De Venetiaanse leeuw  is op vele plekken van de stad terug te zien, zoals hieronder op een van de poorten van de Palamidi-burcht en op de kanonnen van de Venetianen, die nog te zien zijn in het parkje vlak bij het station (bij het monument voor Kolokotronis). Het is van oorsprong een heraldiek dier dat werd geassocieerd met de evangelist Marcus, die sinds het vervoer van het lijk van Marcus vanuit Alexandrië naar Venetië als schutspatroon van de stad gold. Om die reden kent Venetië zijn San Marco plein en basiliek, maar ook vrijwel elke plek waar de Venetianen neerstreken zijn afbeelding van de Gevleugelde Leeuw.

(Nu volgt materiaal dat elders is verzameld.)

-- ==== Sys2Proof/Laws/State.lean ====
section
/-!
SUPPORT. One lemma per field per state update: what each named update leaves in every field of the state. Later proofs rewrite with
these and unfold no record update.
-/

namespace Sys2Proof.Machine

/-! `State.putBuf` -/

@[simp] theorem State.putBuf_params (s : State) (off : Nat) (bs : List Byte) : (s.putBuf off bs).params = s.params := rfl
@[simp] theorem State.putBuf_drv0 (s : State) (off : Nat) (bs : List Byte) : (s.putBuf off bs).drv0 = s.drv0 := rfl
@[simp] theorem State.putBuf_drv1 (s : State) (off : Nat) (bs : List Byte) : (s.putBuf off bs).drv1 = s.drv1 := rfl
@[simp] theorem State.putBuf_pendingTrackDelta (s : State) (off : Nat) (bs : List Byte) : (s.putBuf off bs).pendingTrackDelta = s.pendingTrackDelta := rfl
@[simp] theorem State.putBuf_trackChangedFlag (s : State) (off : Nat) (bs : List Byte) : (s.putBuf off bs).trackChangedFlag = s.trackChangedFlag := rfl
@[simp] theorem State.putBuf_selector (s : State) (off : Nat) (bs : List Byte) : (s.putBuf off bs).selector = s.selector := rfl
@[simp] theorem State.putBuf_buf (s : State) (off : Nat) (bs : List Byte) : (s.putBuf off bs).buf = s.buf.writeBlock off bs := rfl
@[simp] theorem State.putBuf_crc (s : State) (off : Nat) (bs : List Byte) : (s.putBuf off bs).crc = s.crc := rfl
@[simp] theorem State.putBuf_out (s : State) (off : Nat) (bs : List Byte) : (s.putBuf off bs).out = s.out := rfl
@[simp] theorem State.putBuf_inp (s : State) (off : Nat) (bs : List Byte) : (s.putBuf off bs).inp = s.inp := rfl
@[simp] theorem State.putBuf_pstore (s : State) (off : Nat) (bs : List Byte) : (s.putBuf off bs).pstore = s.pstore := rfl
@[simp] theorem State.putBuf_vstore (s : State) (off : Nat) (bs : List Byte) : (s.putBuf off bs).vstore = s.vstore := rfl
@[simp] theorem State.putBuf_reports (s : State) (off : Nat) (bs : List Byte) : (s.putBuf off bs).reports = s.reports := rfl
@[simp] theorem State.putBuf_calls (s : State) (off : Nat) (bs : List Byte) : (s.putBuf off bs).calls = s.calls := rfl
@[simp] theorem State.putBuf_result (s : State) (off : Nat) (bs : List Byte) : (s.putBuf off bs).result = s.result := rfl
@[simp] theorem State.putBuf_busyWait (s : State) (off : Nat) (bs : List Byte) : (s.putBuf off bs).busyWait = s.busyWait := rfl
@[simp] theorem State.putBuf_trace (s : State) (off : Nat) (bs : List Byte) : (s.putBuf off bs).trace = s.trace := rfl
@[simp] theorem State.putBuf_answers (s : State) (off : Nat) (bs : List Byte) : (s.putBuf off bs).answers = s.answers := rfl
@[simp] theorem State.putBuf_draws (s : State) (off : Nat) (bs : List Byte) : (s.putBuf off bs).draws = s.draws := rfl
@[simp] theorem State.putBuf_bufDraw (s : State) (off : Nat) (bs : List Byte) : (s.putBuf off bs).bufDraw = s.bufDraw := rfl

/-! `State.setDrv` -/

@[simp] theorem State.setDrv_params (s : State) (d : DriveId) (x : Drive) : (s.setDrv d x).params = s.params := rfl
@[simp] theorem State.setDrv_drv0 (s : State) (d : DriveId) (x : Drive) : (s.setDrv d x).drv0 = d.pick x s.drv0 := rfl
@[simp] theorem State.setDrv_drv1 (s : State) (d : DriveId) (x : Drive) : (s.setDrv d x).drv1 = d.pick s.drv1 x := rfl
@[simp] theorem State.setDrv_pendingTrackDelta (s : State) (d : DriveId) (x : Drive) : (s.setDrv d x).pendingTrackDelta = s.pendingTrackDelta := rfl
@[simp] theorem State.setDrv_trackChangedFlag (s : State) (d : DriveId) (x : Drive) : (s.setDrv d x).trackChangedFlag = s.trackChangedFlag := rfl
@[simp] theorem State.setDrv_selector (s : State) (d : DriveId) (x : Drive) : (s.setDrv d x).selector = s.selector := rfl
@[simp] theorem State.setDrv_buf (s : State) (d : DriveId) (x : Drive) : (s.setDrv d x).buf = s.buf := rfl
@[simp] theorem State.setDrv_crc (s : State) (d : DriveId) (x : Drive) : (s.setDrv d x).crc = s.crc := rfl
@[simp] theorem State.setDrv_out (s : State) (d : DriveId) (x : Drive) : (s.setDrv d x).out = s.out := rfl
@[simp] theorem State.setDrv_inp (s : State) (d : DriveId) (x : Drive) : (s.setDrv d x).inp = s.inp := rfl
@[simp] theorem State.setDrv_pstore (s : State) (d : DriveId) (x : Drive) : (s.setDrv d x).pstore = s.pstore := rfl
@[simp] theorem State.setDrv_vstore (s : State) (d : DriveId) (x : Drive) : (s.setDrv d x).vstore = s.vstore := rfl
@[simp] theorem State.setDrv_reports (s : State) (d : DriveId) (x : Drive) : (s.setDrv d x).reports = s.reports := rfl
@[simp] theorem State.setDrv_calls (s : State) (d : DriveId) (x : Drive) : (s.setDrv d x).calls = s.calls := rfl
@[simp] theorem State.setDrv_result (s : State) (d : DriveId) (x : Drive) : (s.setDrv d x).result = s.result := rfl
@[simp] theorem State.setDrv_busyWait (s : State) (d : DriveId) (x : Drive) : (s.setDrv d x).busyWait = s.busyWait := rfl
@[simp] theorem State.setDrv_trace (s : State) (d : DriveId) (x : Drive) : (s.setDrv d x).trace = s.trace := rfl
@[simp] theorem State.setDrv_answers (s : State) (d : DriveId) (x : Drive) : (s.setDrv d x).answers = s.answers := rfl
@[simp] theorem State.setDrv_draws (s : State) (d : DriveId) (x : Drive) : (s.setDrv d x).draws = s.draws := rfl
@[simp] theorem State.setDrv_bufDraw (s : State) (d : DriveId) (x : Drive) : (s.setDrv d x).bufDraw = s.bufDraw := rfl

/-! `State.setStep` -/

@[simp] theorem State.setStep_params (s : State) (d : DriveId) (t : SeqStep) : (s.setStep d t).params = s.params := rfl
@[simp] theorem State.setStep_drv0 (s : State) (d : DriveId) (t : SeqStep) : (s.setStep d t).drv0 = d.pick { s.drv d with step := t } s.drv0 := rfl
@[simp] theorem State.setStep_drv1 (s : State) (d : DriveId) (t : SeqStep) : (s.setStep d t).drv1 = d.pick s.drv1 { s.drv d with step := t } := rfl
@[simp] theorem State.setStep_pendingTrackDelta (s : State) (d : DriveId) (t : SeqStep) : (s.setStep d t).pendingTrackDelta = s.pendingTrackDelta := rfl
@[simp] theorem State.setStep_trackChangedFlag (s : State) (d : DriveId) (t : SeqStep) : (s.setStep d t).trackChangedFlag = s.trackChangedFlag := rfl
@[simp] theorem State.setStep_selector (s : State) (d : DriveId) (t : SeqStep) : (s.setStep d t).selector = s.selector := rfl
@[simp] theorem State.setStep_buf (s : State) (d : DriveId) (t : SeqStep) : (s.setStep d t).buf = s.buf := rfl
@[simp] theorem State.setStep_crc (s : State) (d : DriveId) (t : SeqStep) : (s.setStep d t).crc = s.crc := rfl
@[simp] theorem State.setStep_out (s : State) (d : DriveId) (t : SeqStep) : (s.setStep d t).out = s.out := rfl
@[simp] theorem State.setStep_inp (s : State) (d : DriveId) (t : SeqStep) : (s.setStep d t).inp = s.inp := rfl
@[simp] theorem State.setStep_pstore (s : State) (d : DriveId) (t : SeqStep) : (s.setStep d t).pstore = s.pstore := rfl
@[simp] theorem State.setStep_vstore (s : State) (d : DriveId) (t : SeqStep) : (s.setStep d t).vstore = s.vstore := rfl
@[simp] theorem State.setStep_reports (s : State) (d : DriveId) (t : SeqStep) : (s.setStep d t).reports = s.reports := rfl
@[simp] theorem State.setStep_calls (s : State) (d : DriveId) (t : SeqStep) : (s.setStep d t).calls = s.calls := rfl
@[simp] theorem State.setStep_result (s : State) (d : DriveId) (t : SeqStep) : (s.setStep d t).result = s.result := rfl
@[simp] theorem State.setStep_busyWait (s : State) (d : DriveId) (t : SeqStep) : (s.setStep d t).busyWait = s.busyWait := rfl
@[simp] theorem State.setStep_trace (s : State) (d : DriveId) (t : SeqStep) : (s.setStep d t).trace = s.trace := rfl
@[simp] theorem State.setStep_answers (s : State) (d : DriveId) (t : SeqStep) : (s.setStep d t).answers = s.answers := rfl
@[simp] theorem State.setStep_draws (s : State) (d : DriveId) (t : SeqStep) : (s.setStep d t).draws = s.draws := rfl
@[simp] theorem State.setStep_bufDraw (s : State) (d : DriveId) (t : SeqStep) : (s.setStep d t).bufDraw = s.bufDraw := rfl

/-! `State.returning` -/

@[simp] theorem State.returning_params (s : State) (r : Returned) : (s.returning r).params = s.params := rfl
@[simp] theorem State.returning_drv0 (s : State) (r : Returned) : (s.returning r).drv0 = s.drv0 := rfl
@[simp] theorem State.returning_drv1 (s : State) (r : Returned) : (s.returning r).drv1 = s.drv1 := rfl
@[simp] theorem State.returning_pendingTrackDelta (s : State) (r : Returned) : (s.returning r).pendingTrackDelta = s.pendingTrackDelta := rfl
@[simp] theorem State.returning_trackChangedFlag (s : State) (r : Returned) : (s.returning r).trackChangedFlag = s.trackChangedFlag := rfl
@[simp] theorem State.returning_selector (s : State) (r : Returned) : (s.returning r).selector = s.selector := rfl
@[simp] theorem State.returning_buf (s : State) (r : Returned) : (s.returning r).buf = s.buf := rfl
@[simp] theorem State.returning_crc (s : State) (r : Returned) : (s.returning r).crc = s.crc := rfl
@[simp] theorem State.returning_out (s : State) (r : Returned) : (s.returning r).out = s.out := rfl
@[simp] theorem State.returning_inp (s : State) (r : Returned) : (s.returning r).inp = s.inp := rfl
@[simp] theorem State.returning_pstore (s : State) (r : Returned) : (s.returning r).pstore = s.pstore := rfl
@[simp] theorem State.returning_vstore (s : State) (r : Returned) : (s.returning r).vstore = s.vstore := rfl
@[simp] theorem State.returning_reports (s : State) (r : Returned) : (s.returning r).reports = s.reports := rfl
@[simp] theorem State.returning_calls (s : State) (r : Returned) : (s.returning r).calls = s.calls := rfl
@[simp] theorem State.returning_result (s : State) (r : Returned) : (s.returning r).result = r := rfl
@[simp] theorem State.returning_busyWait (s : State) (r : Returned) : (s.returning r).busyWait = s.busyWait := rfl
@[simp] theorem State.returning_trace (s : State) (r : Returned) : (s.returning r).trace = s.trace := rfl
@[simp] theorem State.returning_answers (s : State) (r : Returned) : (s.returning r).answers = s.answers := rfl
@[simp] theorem State.returning_draws (s : State) (r : Returned) : (s.returning r).draws = s.draws := rfl
@[simp] theorem State.returning_bufDraw (s : State) (r : Returned) : (s.returning r).bufDraw = s.bufDraw := rfl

Een andere leeuw, op slechts enkele kilometers afstand van Nafplio (liggend aan de weg naar Epidauros) is de zogeheten Beierse Leeuw. Deze leeuw is in de rotsen ingehouwen op bevel van Ludwich I van Beieren ter nagedachtenis aan zijn soldaten die aan een epidemie ten prooi waren gevallen in Tiryns in 1833-34, terwijl ze probeerden het land te bevrijden van de talloze gewapende bendes die het land teisterden.

Palamidi

De Palamidi-heuvel, hoog boven Nafplio, is vanaf de oudheid tot aan 1711 onbevestigd geweest. In 1540 werd de heuvel voor het eerst gebruikt als basis voor het beschieten van Nafplio door de Turkse generaal Kasim Pasja, toen de stad tijdelijk in Venetiaanse handen was gekomen. Na de verovering van de Peloponnesus door de Venetianen onder Francesco Morosini, werd de heuvel in een recordtijd van 4 jaar uitgebouwd tot één van de sterkste forten van zijn tijd. In 1715 viel het fort echter al na korte tijd, door verraad van Lasalle, dezelfde ingenieur die het had aangelegd. Op 29 november 1822 werd het fort ingenomen door de Griekse commandant Staiko Staikopoulos met 350 soldaten. Vanaf dat moment wordt de bevrijding van de stad jaarlijks op 29 november herdacht.

 

Het fort bestaat uit 8 onafhankelijk van elkaar te verdedigen bastions, die met muren verbonden zijn, tegenwoordig vernoemd naar St. Andreas (centrale bastion), 6 oud-Griekse politici-generaals-helden, Leonidas, Miltiades, Themistokles, Epameinondas, Achilles, Phokion en het bastion Robert, vernoemd naar de Franse Philhelleen Robert, die stierf tijdens het beleg van de Acropolis in Athene. In principe maakte het niets uit, als één bastion was ingenomen. De andere 7 konden de verdediging gewoon voortzetten.

De bekendste toegang tot het fort loopt via een trap, die volgens de traditie bestaat uit 999 tredes (in werkelijkheid 857), en is aangelegd door gevangenen in de tijd van koning Otto.